Machine learning in Insurance
Insurance has been a field that traditionally relies on mathematical and statistical models to assess risk and risk premiums. More so than perhaps any other traditional industry, insurance has been using quantitative tools to measure and manage risk, and make sure the insurance companies are stable and turning a profit. Since data is fundamental to this quite well developed sector of the economy, we observe a number of mathematical and statistical models in use, sometimes quite complex in nature. They are necessary for risk estimations and calculations, which may become quite complex quite fast. The question then comes naturally – can machine learning and AI bring something more to the table, in addition to what has already been done? Or perhaps it can offer just marginal improvements over the existing models? We believe the ML can offer much more than just incremental improvements, and let me explain why that is.
While insurance mathematics has been around for a long time, machine learning adds techniques that can build much more sophisticated models, focused on elements which were not the focus of the traditional approach. Methods like decision trees, support vector machine, random forest, K-nearest neighbour, neural networks, etc., give not only additional angles of the analysis but also opportunities to approach business differently. These techniques do not necessarily have to focus only on better calculation of risk – neural networks for example can be used for both direct data modeling and also operational tasks: development of marketing campaigns, image and voice recognition, churn prevention, customer segmentation, fraud detection, etc.
Talking about risk modeling though it is good noting that the new techniques do affect substantially the way we look at risk.
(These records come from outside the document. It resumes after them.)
/-- R118, R119: SET LINK gives the target its attributes, frees the groups it holds as ACQUIRED that were added to its barred set, or
all of them where it is disabled, and withdraws its entries of those groups, or all of them; STATIC holdings stay. It is refused
where a link would disable itself or a static holder would be barred. The withdrawn entries are answered and logged, the report
slots of a link disabled or with reports off are emptied, and one HOLDINGS report is posted where a holding ended, or to a link
newly enabled or with reports newly on, ahead of the DONE (logs 17 and 28, DEDUCED). The flag by which such a link is owed BANK
STATE and TALLY is the model's own (log 27), and a report whose transmission has begun is let go on (log 37). -/
def Obligations.LinkSettings : Prop :=
  ∀ (s : State) (l : Link) (tag : Byte) (target : Link) (enabled reports : Bool) (rank : Word16) (barred : PerGroup Bool),
    s.Serves l →
    let a : LinkAttributes := { enabled := enabled, rank := min rank.toNat 3, barred := barred, reports := reports }
    let fields := Group.all.map fun g => bit (barred.get g)
    let c : Instr := .setLink l tag (Link.code target :: bit enabled :: rank.bytes ++ fields ++ [bit reports])
    let out (reason : Reason) : Prop := exec c s = .next ((s.heard l).refused l tag 0x34 reason (some .setup))
    let wrong := (target = l ∧ enabled = false) ∨ ∃ g, barred.get g = true ∧ s.arbiter.holdings.get g = .static target
    let was := s.arbiter.attributes.get target
    let goes (g : Group) : Bool := (was.enabled && !enabled) || (barred.get g && !was.barred.get g)
    let frees (g : Group) : Bool := goes g &&
      (s.arbiter.holdings.get g == .acquired target true || s.arbiter.holdings.get g == .acquired target false)
    let ends := (was.enabled && !enabled) || (was.reports && !reports)
    let newly := enabled && reports && !(was.enabled && was.reports)
    let added (g : Group) : Bool := barred.get g && !was.barred.get g
    let gone : List Entry := (s.queue.filter fun e => e.link == target && e.group.any added) ++
      if was.enabled && !enabled then s.queue.filter fun e => e.link == target && !e.group.any added else []
    let done : Message := .done tag 0x34 (Link.code target :: bit enabled :: twoBytes (min rank.toNat 3) ++ fields ++ [bit reports])
    (wrong → out .badValue) ∧
    (¬ wrong → s.barredFrom l .setup = true → out .barred) ∧
    (¬ wrong → s.barredFrom l .setup = false → (∃ j, s.holder .setup = some j ∧ j ≠ l) → out .notHolder) ∧
    (¬ wrong → s.MayUse l .setup → s.setup.lock = true → out .locked) ∧
    (¬ wrong → s.MayUse l .setup → s.setup.lock = false → ∃ t, exec c s = .next t ∧
      t = { s with
        bank := if frees .trans then { s.bank with fader := { s.bank.fader with live := false, valid := false } } else s.bank
        arbiter := { s.arbiter with
          attributes := s.arbiter.attributes.set target a
          holdings := marked (.ofFn fun g => if frees g then .free else s.arbiter.holdings.get g) l .setup
          refresh := if newly then s.arbiter.refresh.set target true else s.arbiter.refresh }
        queue := s.queue.filter fun e => !(e.link == target && ((was.enabled && !enabled) || e.group.any goes))
        links := t.links
        log := gone.foldl
          (fun log e => log.note ⟨e.link, e.action.kind.code, .withdrawn, e.group, s.reference.frameCount, 1⟩) s.log } ∧
      (∀ j, let p := (s.heard l).links.get j
        let takes := if j = target then enabled && reports else s.takesReports j
        let told : Bool := takes && (Group.all.any frees || (decide (j = target) && newly))
        let answered : LinkPort := if j = target then { p with
            reserved := p.reserved - gone.length
            transmit := p.transmit ++ gone.map fun e => .refused e.tag e.action.kind.code .withdrawn } else p
        let emptied : LinkPort := if j = target ∧ ends = true
          then { answered with transmit := answered.transmit.filter fun m => m.slot.isNone } else answered
        let reported : LinkPort := if told
          then emptied.report (.holdings s.reference.frameCount (.ofFn fun g => (t.arbiter.holdings.get g).shown)) else emptied
        t.links.get j = if j = l then { reported with transmit := reported.transmit ++ [done] } else reported) ∧
      ((was.enabled = true ∧ enabled = false) ∨ (was.reports = true ∧ reports = false) →
        ∀ m ∈ (t.links.get target).transmit, m.slot = none))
Our experience with ML models is that typically that the more data you have and the more individualized your observations are, the better ML works. In fact some of the methods – neural nets for example, really thrive when the amount of data is very substantial, in such cases their performance can be significantly better than most traditional approaches. Another key difference lies in the fundamental focus on segmentation and conventionality reduction, which brings the focus to the individual, rather than the general population. In that regard, at least three key ML opportunities for the insurance industry are likely to become important in the following years:
- Personalized insurance. Using various machine learning techniques, it is possible to do an ever-finer circle around your customer and tailor service more than typically considered possible. In addition to the much richer methods to achieve that, ML provides option to look into other data and combine data sources typically disregarded in such analyses. That could allow customer profiling/segmentation by combining all available data to assess better risk but also to decide on what products that person might be interested in or what products might be better suited for his or her lifestyle. While product design is a complex topic, employing ML techniques may bring it to a new level, allowing for more personalized insurance products and more personalized offers, improving customer satisfaction and lowering churn rates.
- Segmentation. Analyzing your data invariably involves making segmentation. If you have two distinctly different populations which, you cannot distinguish currently, you might be tempted to analyze them only on a combined basis clearly skewing results and increasing the modeling risk. Importantly, looking at the market as one segment instead of multiple sub-segments may have the same effect. For example you may look at car insurance as one population in terms of sales opportunities but ML analysis may identify more diversity, with several groups with potentially very different characteristics, including risk profile. The right customer segmentation is key both for your risk management and optimal customer acquisition, given your risk appetite.
- Scoring. Machine learning techniques are especially suitable for scoring (e.g. of applications) based on historical data available. Sophisticated models can be created based on ML algorithms that extract key and important features in applications to estimate a score, useful in a variety of ways – in application approvals, insurance pricing, insurance monitoring and claim management. ML created scorecards can follow the lifecycle of the product sold as well as the life of the user as a customer of the insurance company to make sure not only risk is properly priced but that the best possible products are offered to the current and potential customers.
There are a number of other fields where ML is making breakthroughs, including fraud management, claim automation, document automation, personalized assistants, etc. That is why we believe ML will impact and improve the insurance industry substantially in the years to come.